At each instant t, the velocity of the ball is the resultant of two independent components:

- horizontal x-component: (v1) = 16 m/s (constant, neglecting the effect of air)

- vertical y-component, changing with the rate 9.81 m/s/s, starting from 0 (the initial velocity having only x-component): (v2) = gt = 9.81 t.

v^2 = (v1)^2 + (v2)^2

(v2) = sqrt[v^2 - (v1)^2] = sqrt[v^2 - 16^2]

When v = 18 m/s,

(v2) = sqrt(18^2 - 16^2) = sqrt68= 8.25 m/s

t = (v2)/9.81 = 0.84 s

The ball will reach the speed of 18 m/s after 0.84 second

(7)

Choose the ground as reference for all vertical position, upward direction as positive direction for displacement, speeds and acceleration.

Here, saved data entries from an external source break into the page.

-- ==== Sys2Proof/Machine/Protection.lean ====
section
/-! DEFINITION. The row-and-column code of every on-die SRAM word (R681 to R683), the control-store halves among them (R352). -/

namespace Sys2Proof.Machine

/-! ### The code of SRAM words (R681 to R683)

A stored word is numbered with the data in bits 0 to 63, P0 to P7 in bits 64 to 71 and Q0 to Q7 in bits 72 to 79. The checks are
sums without carry, so that the syndrome of a word with bad bits is the syndrome of those bits alone, beside the sixteen ones of a
poisoned word (R683). -/

/-- Row check r of a stored word. -/
def rowCheck (w r : Nat) : Bool :=
  (List.range 8).foldl (fun x c => xor x (w.testBit (8 * r + c)))
    (xor (w.testBit (64 + r)) (xor (w.testBit (72 + (r + 6) % 8)) (w.testBit (72 + (r + 5) % 8))))

/-- Column check c of a stored word. -/
def colCheck (w c : Nat) : Bool :=
  (List.range 8).foldl (fun x r => xor x (w.testBit (8 * r + c)))
    (xor (w.testBit (72 + c)) (xor (w.testBit (64 + c)) (w.testBit (64 + (c + 7) % 8))))

/-- The 16 checks of a stored word, R0 first. -/
def sramSyndrome (w : Nat) : List Bool := (List.range 8).map (rowCheck w) ++ (List.range 8).map (colCheck w)

/-- What the decoder makes of a syndrome (R682). -/
inductive SramRead where
  | clean | corrected (i : Nat) | poisoned | uncorrectable
  deriving DecidableEq, Repr

/-- A read decoded (R682): the single bit whose syndrome it is, all 16 for poison, else uncorrectable. -/
def sramDecode (syn : List Bool) : SramRead :=
  if syn.all (fun x => !x) then .clean
  else match (List.range 80).find? (fun i => decide (sramSyndrome (2 ^ i) = syn)) with
    | some i => .corrected i
    | none => if syn.all id then .poisoned else .uncorrectable

/-- What a word read with the bits of `bad` flipped gives (R682): the bits of its data that stay wrong and how many bits were corrected,
or none where it is poisoned or uncorrectable. -/
def sramFetch (bad : Nat) : Option (Nat × Nat) :=
  let bad := bad % 2 ^ 80
  match sramDecode (sramSyndrome bad) with
  | .clean => some (bad % 2 ^ 64, 0)
  | .corrected i => some ((bad ^^^ 2 ^ i) % 2 ^ 64, 1)
  | .poisoned | .uncorrectable => none

end Sys2Proof.Machine
end

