-- ==== Sys2Proof/Machine/Media.lean ====
section
/-! DEFINITION. Blocks on their way to and from the media: media requests (R554), relocated sectors (R382), rows written in order (R380, R442), reads and reconstruction (R385, R437 to R440), surface states (R434 to R436),
zone transitions (R443) and the Final Reserve (R403, R404). -/

namespace Sys2Proof.Machine

/-! ### Media requests (R554) -/

/-- Requests of an actuator's queue. -/
def actQueue (b : Block) (a : Act) : List MediaReq := vget b.xl.queues a

/-- A request queued at its actuator, which holds 256; further ones wait in order of arrival. -/
def enqueueReq (b : Block) (r : MediaReq) : Block :=
  if (actQueue b r.act).length < 256 then
    b.onXl (fun x => { x with queues := vupd x.queues r.act (fun q => q ++ [r]) })
  else b.onXl (fun x => { x with beyond := x.beyond ++ [r] })

/-- Waiting requests of an actuator admitted as far as its queue has room. -/
def admitBeyond (b : Block) (a : Act) : Block :=
  let room := 256 - (actQueue b a).length
  let mine := (b.xl.beyond.filter (fun r => r.act = a)).take room
  b.onXl (fun x => { x with
    beyond := x.beyond.filter (fun r => !mine.any (fun y => y.tag = r.tag))
    queues := vupd x.queues a (fun q => q ++ mine) })

/-- A new request for sectors of one track. -/
def newReq (b : Block) (f : ReqFor) (surf track first count : Nat) (write urgent : Bool) : Block :=
  let a : Act := ⟨surf / 6 % 4, by omega⟩
  let tag := b.xl.nextTag
  let r : MediaReq := ⟨tag, f, a, surf, trackZone b track, track, first, count, write, urgent, b.now, count, 0, false,
    false⟩
  enqueueReq (b.onXl (fun x => { x with nextTag := tag + 1 })) r

/-- The request being served under a tag. -/
def activeReq (b : Block) (tag : Nat) : Option MediaReq := b.xl.active.find? (fun r => r.tag = tag)

/-- A request being served replaced. -/
def putReq (b : Block) (r : MediaReq) : Block :=
  b.onXl (fun x => { x with active := updFirst (fun y => y.tag = r.tag) (fun _ => r) x.active })

/-- A request done: no longer served, and its actuator's queue may take a waiting one. -/
def endReq (b : Block) (r : MediaReq) : Block :=
  admitBeyond (b.onXl (fun x => { x with active := x.active.filter (fun y => y.tag ≠ r.tag) })) r.act

/-- A request or a reconstruction of a media patrol is in hand (R593, R658). -/
def patrolInHand (b : Block) : Bool :=
  ((List.finRange 4).flatMap (actQueue b) ++ b.xl.beyond ++ b.xl.active).any (fun r => decide (r.for_ = .patrol)) ||
    b.xl.recons.any (fun x => decide (x.for_ = .patrol))

/-! ### NAND slots of user blocks -/

/-- A NAND block replaced. -/
def putNand (b : Block) (n : Nat) (x : NBlock) : Block :=
  b.onNs (fun s => { s with blocks := nset nandDefault s.blocks n x })

/-- The slot that holds a key becomes invalid: what it held is on the media, or has been replaced. -/
def dropSlot (b : Block) (key : Nat) : Block :=
  let at_ := nget 0 b.ns.map key
  if at_ = 0 then b
  else
    let n := (at_ - 1) / 8192
    let k := (at_ - 1) % 8192
    let x := nandBlock b n
    let b := putNand b n { x with slots := match x.slots.find? (fun e => e.1 = k) with
      | some e => ninsert (nerase x.slots k) k { e.2 with valid := false }
      | none => x.slots }
    b.onNs (fun s => { s with map := nerase s.map key })

/-- A received block is on the media in an owner's rows: it is no longer dirty, or its staged copy is released (R35, R465). A cached
block's slot is given up for its media-cache row (R390), and stays where the rows hold what the cached write has replaced. -/
def releaseBlock (b : Block) (o : RowOwner) (key : Nat) : Block :=
  let cached := b.xl.cached.any (fun c => c.1 = key)
  match o with
  | .mcache _ => dropSlot b key
  | _ =>
    if cached then b
    else if nget 0 b.ns.map key ≠ 0 then (dropSlot b key).onXl (fun x => { x with staged := x.staged.filter (· ≠ key) })
    else dirtyDrop b key

/-! ### Free space (R403 to R405) -/

/-- Read-only entered where free bands are below the Final Reserve or the NAND is exhausted (R404, R405). It is left
by READ_ONLY_EXIT only. -/
def evalSpace (b : Block) : Block :=
  let below := b.xl.belowReserve || decide (freeBands b < finalReserve b)
  let b := b.onXl (fun x => { x with belowReserve := below })
  if below || b.ns.exhausted then refreshWarnings (b.put .XL_STATE_RO 0 1) else b

/-! ### Bands (R392 to R394) -/

/-- A band's entry replaced. -/
def putBand (b : Block) (phys s : Nat) (x : BandInfo) : Block :=
  journalEntry (b.onXl (fun t => { t with bands := nset ⟨0, 0, 0, 0⟩ t.bands (phys * 32 + s) x }))

/-- A band due for a copy under a cause's priority; a stronger cause replaces a weaker one. -/
def bandDue (b : Block) (phys s cause : Nat) : Block :=
  let key := phys * 32 + s
  match b.xl.due.find? (fun d => d.1 = key) with
  | some d => if cause < d.2
      then b.onXl (fun x => { x with due := updFirst (fun d => d.1 = key) (fun _ => (key, cause)) x.due }) else b
  | none => b.onXl (fun x => { x with due := x.due ++ [(key, cause)] })

/-- The disturb counters of the neighbouring bands of a track just written (R393, R394). -/
def disturbNeighbours (b : Block) (s track : Nat) : Block :=
  let own := trackBand b track
  let reach := b.cfgN .XLT_DIST_TRK
  let near := ((List.range reach).map (fun d => track - (d + 1))) ++ ((List.range reach).map (fun d => track + (d + 1)))
  let bands := ((near.filter (isBandTrack b)).map (trackBand b)).filter
    (fun p => decide (p ≠ own) || decide (b.cfgN .FMT_Z_KIND 0 (trackZone b track) = 1))
  bands.eraseDups.foldl (fun b p =>
    let x := bandInfo b p s
    let b := putBand b p s { x with disturb := min (x.disturb + 1) 0xFFFF }
    if b.cfgN .XLT_DIST_LIM ≤ x.disturb + 1 then bandDue b p s 3 else b) b

/-- A track of a band written: its first track renews the stamp and clears the counter, and the highest preamp
temperature is kept (R392). -/
def trackWritten (b : Block) (s track row : Nat) : Block :=
  let b := disturbNeighbours b s track
  let p := trackBand b track
  let x := bandInfo b p s
  let t := (vget b.ast ⟨s / 6 % 4, by omega⟩).temp
  if b.cfgN .FMT_Z_KIND 0 (trackZone b track) = 1 then b
  else putBand b p s (if row = 0 then ⟨x.gen, b.now / 3600000000 % 2 ^ 24, t, 0⟩ else { x with temp := max x.temp t })

/-! ### Rows (R380, R428, R442) -/

/-- The surface's track of a row is on the media. -/
def trackPassed (l : RowLog) (k s : Nat) : Bool := decide (k < l.rowsDone) || decide ((k, s) ∈ l.passed)

/-- A track of a row passes: on the media, or virtual. -/
def passTrack (b : Block) (o : RowOwner) (k s : Nat) : Block :=
  match ownerLog b o with
  | some l => if trackPassed l k s then b else putLog b o { l with passed := l.passed ++ [(k, s)] }
  | none => b

/-- A track of a row becomes virtual (R442). -/
def makeVirtual (b : Block) (o : RowOwner) (k s m : Nat) : Block :=
  let v := setBit (virtualMask b o k) s
  let b := b.onXl (fun x => { x with
    degraded := x.degraded.filter (fun d => !(decide (d.1 = o ∧ d.2.1 = k))) ++ [(o, k, v, m)] })
  passTrack b o k s

/-- A request is in hand for a parity track of a row. -/
def parityInHand (b : Block) (o : RowOwner) (k r : Nat) : Bool :=
  let hit := fun (x : MediaReq) => decide (x.for_ = .parity o k r)
  (List.finRange 4).any (fun a => (actQueue b a).any hit) || b.xl.beyond.any hit || b.xl.active.any hit

/-- The parity tracks of a row are asked for once its data tracks have passed; those on a surface that is not written
are virtual (R380, R442). -/
def askParity (b : Block) (o : RowOwner) (l : RowLog) (k : Nat) : Block :=
  (List.range l.m).foldl (fun b r =>
    let s := paritySurf l k r
    match ownerLog b o with
    | none => b
    | some l' =>
      if trackPassed l' k s || parityInHand b o k r then b
      else if surfNoWrite b s then makeVirtual b o k s l.m
      else newReq b (.parity o k r) s (rowTrack b l k s) 0 l.t true false) b

/-- A row whose tracks have all passed is done, and its accumulators are released (R428). -/
def rowAdvance (b : Block) (o : RowOwner) (k : Nat) : Block :=
  match ownerLog b o with
  | none => b
  | some l =>
    if (dataSurfs l k).all (trackPassed l k) then
      let b := askParity b o l k
      match ownerLog b o with
      | none => b
      | some l =>
        if l.surfs.all (trackPassed l k) && decide (l.rowsDone ≤ k) then
          let b := putLog b o { l with rowsDone := k + 1, passed := l.passed.filter (fun x => k < x.1) }
          b.onXl (fun x => { x with openRows := x.openRows.filter (fun y => !(decide (y.owner = o ∧ y.row = k))) })
        else b
    else b

/-- An offset holds a host's block, and no fill. -/
def hostOffset (b : Block) (o : RowOwner) (off : Nat) : Bool :=
  match o with
  | .zone n lba => match zoneFind b n (lba / zoneSize) with | some z => decide (off < z.expected) | none => false
  | _ => true

/-- Sectors of a data track of a row handed to its actuator, or kept in the parity alone where the track is virtual. -/
def emitTrack (b : Block) (o : RowOwner) (l : RowLog) (off count : Nat) : Block :=
  let k := offRow l off
  let j := offTrack l off
  let first := offSector l off
  let s := dataSurf l k j
  let b := putLog b o { l with queued := off + count }
  if surfNoWrite b s then
    let b := (List.range count).foldl (fun b i =>
      let b := rowAdd b o k l.m j (first + i) (rowSymbols b o l k j (first + i))
      match ownerBlock b o (off + i) with
      | some key => if hostOffset b o (off + i) then releaseBlock b o key else b
      | none => b) b
    if first + count = l.t then rowAdvance (makeVirtual b o k s l.m) o k else b
  else newReq b (.data o k j) s (rowTrack b l k s) first count true false

/-- Whole data tracks handed to the actuators as far as the data received goes; at most n tracks (R380). -/
def feedTracks : Nat → Block → RowOwner → Block
  | 0, b, _ => b
  | n + 1, b, o =>
    match ownerLog b o with
    | none => b
    | some l =>
      let stop := (l.queued / max 1 l.t + 1) * l.t
      if l.t ≠ 0 ∧ stop ≤ l.wp then feedTracks n (emitTrack b o l l.queued (stop - l.queued)) o else b

/-- The tracks of an owner's rows that its data now fills. -/
def feedLog (b : Block) (o : RowOwner) : Block :=
  match ownerLog b o with
  | some l => feedTracks ((l.wp - l.queued) / max 1 l.t + 1) b o
  | none => b

/-- A part of a data track handed over after `XLT.RUN_WAIT` (R380). -/
def feedPartial (b : Block) (o : RowOwner) : Block :=
  let b := feedLog b o
  match ownerLog b o with
  | some l => if l.queued < l.wp then emitTrack b o l l.queued (l.wp - l.queued) else b
  | none => b

/-- The rest of the open row written with fill, and its parity (R385). -/
def fillRow (b : Block) (o : RowOwner) : Block :=
  match ownerLog b o with
  | some l =>
    let q := rowBlocks l
    let stop := if q = 0 then l.wp else ceilDiv l.wp q * q
    feedLog (putLog b o { l with wp := stop }) o
  | none => b

/-- A write request of a row's track whose sectors have all passed. -/
def rowReqDone (b : Block) (r : MediaReq) : Block :=
  let b := endReq b r
  match r.for_ with
  | .data o k j =>
    match ownerLog b o with
    | none => b
    | some l =>
      let b := trackWritten b r.surf r.track k
      let base := k * rowBlocks l + j * l.t
      let keys := (List.range (r.first + r.count)).filterMap (fun i =>
        if r.first ≤ i ∧ hostOffset b o (base + i) = true then ownerBlock b o (base + i) else none)
      let b := keys.foldl (fun b k => releaseBlock b o k) b
      let b := match o with
        | .conv _ => b.onXl (fun x => { x with convPending := x.convPending - r.count })
        | _ => b
      if r.first + r.count = l.t then rowAdvance (passTrack b o k r.surf) o k else b
  | .parity o k _ => rowAdvance (passTrack (trackWritten b r.surf r.track k) o k r.surf) o k
  | _ => b

/-- A write request whose sectors have all passed. A relocated sector stands for one of the request that it was written for. -/
def writeReqDone (b : Block) (r : MediaReq) : Block :=
  match r.for_ with
  | .moved _ _ _ _ of =>
    let b := journalEntry (trackWritten (endReq b r) r.surf r.track 0)
    match of.bind (activeReq b) with
    | none => b
    | some q =>
      let q := { q with left := q.left - 1 }
      let b := putReq b q
      if q.left = 0 then rowReqDone b q else b
  | _ => rowReqDone b r

/-! ### Relocated sectors (R382) -/

/-- A logical sector of a conventional track that a relocated sector can take: no media-cache row lies there, nothing is relocated to it,
and its position is good. -/
def relocFree (b : Block) (s track i : Nat) : Bool :=
  let k := sectorKey s track i
  !b.xl.mcRows.any (fun r => decide (r.log.band = 2 ^ 32 + track ∧ s ∈ r.log.surfs)) && !b.xl.reloc.any (fun e => e.2 = k) &&
    !decide (sectorKey s track (positionOf b s track i) ∈ b.xl.grown)

/-- Where a relocated sector goes: on its own surface where that is ACTIVE, else on the first ACTIVE one in row order; the innermost
conventional track first, and there the first free sector. The spec names no place (DESIGN CHOICE, log entry 158). -/
def relocPlace (b : Block) (s : Nat) : Option (Nat × Nat × Nat) :=
  (([s] ++ rowOrder.filter (fun x => decide (x ≠ s))).filter (fun x => decide (surfState b x = 1))).findSome? (fun x =>
    (convTrackList b).reverse.findSome? (fun t =>
      ((List.range (zoneT b (trackZone b t))).find? (relocFree b x t)).map (fun i => (x, t, i))))

/-- A sector of a row on a surface relocated (R382): the relocation table points reads to a conventional track, where it is written. None
where every conventional track is full. -/
def relocate (b : Block) (o : RowOwner) (row surf sector key : Nat) (of : Option Nat) : Option Block :=
  (relocPlace b surf).map (fun p =>
    let b := journalEntry (b.onXl (fun x => { x with
      reloc := x.reloc.filter (fun e => e.1 ≠ key) ++ [(key, sectorKey p.1 p.2.1 p.2.2)] }))
    newReq b (.moved o row surf sector of) p.1 p.2.1 p.2.2 1 true false)

/-- A relocated sector's write is in hand: its data is still in DRAM. -/
def moveInHand (b : Block) (o : RowOwner) (row surf sector : Nat) : Bool :=
  let hit := fun (x : MediaReq) => match x.for_ with
    | .moved p k s i _ => decide (p = o ∧ k = row ∧ s = surf ∧ i = sector)
    | _ => false
  (List.finRange 4).any (fun a => (actQueue b a).any hit) || b.xl.beyond.any hit || b.xl.active.any hit

/-- Where a row's sector on a surface is read (R382): its surface, track and logical sector. -/
def sectorSpot (b : Block) (l : RowLog) (k s sector : Nat) : Nat × Nat × Nat :=
  let t := rowTrack b l k s
  match b.xl.reloc.find? (fun e => e.1 = sectorKey s t (positionOf b s t sector)) with
  | some e => (e.2 / 2 ^ 36, e.2 / 2 ^ 14 % 2 ^ 22, e.2 % 2 ^ 14)
  | none => (s, t, sector)

/-- A row's sector on a surface cannot be read where it is (R437). -/
def sectorMissing (b : Block) (o : RowOwner) (l : RowLog) (k s sector : Nat) : Bool :=
  let p := sectorSpot b l k s sector
  if p = (s, rowTrack b l k s, sector) then trackMissing b o l k s else surfNoRead b p.1

end Sys2Proof.Machine
end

We will consider 2 vertical motions under the action of gravity forces:

- for the rock:

** acceleration (pointing downward): a = -g = -9.8m/s^2

** initial velocity: 0

** initial position: +30 m (30m above the ground level)

- for the ball:

** acceleration (same): a = -g = -9.8 m/s^2

** initial velocity (upward): 20 m/s

** initial position: 0 (on ground level)

General equation for free falling motion

x = (1/2)a.t^2 + v0.t + x0

Applying to

the rock: x1(t) = -4.9 t^2 + 30

the ball : x2(t) = -4.9 t^2 +20 t

The two collide when x1 = x2, or when

-4.9 t^2 + 30 = -4.9 t^2 + 20 t

t = 30/20 = 1.5 s

(9)

The equations for distance and speed of a free falling object is

x = (1/2)at^2 + v0t + x0

v = at + v0

These equations shows that the velocity of a free falling body travelling the same distance is independent of its mass.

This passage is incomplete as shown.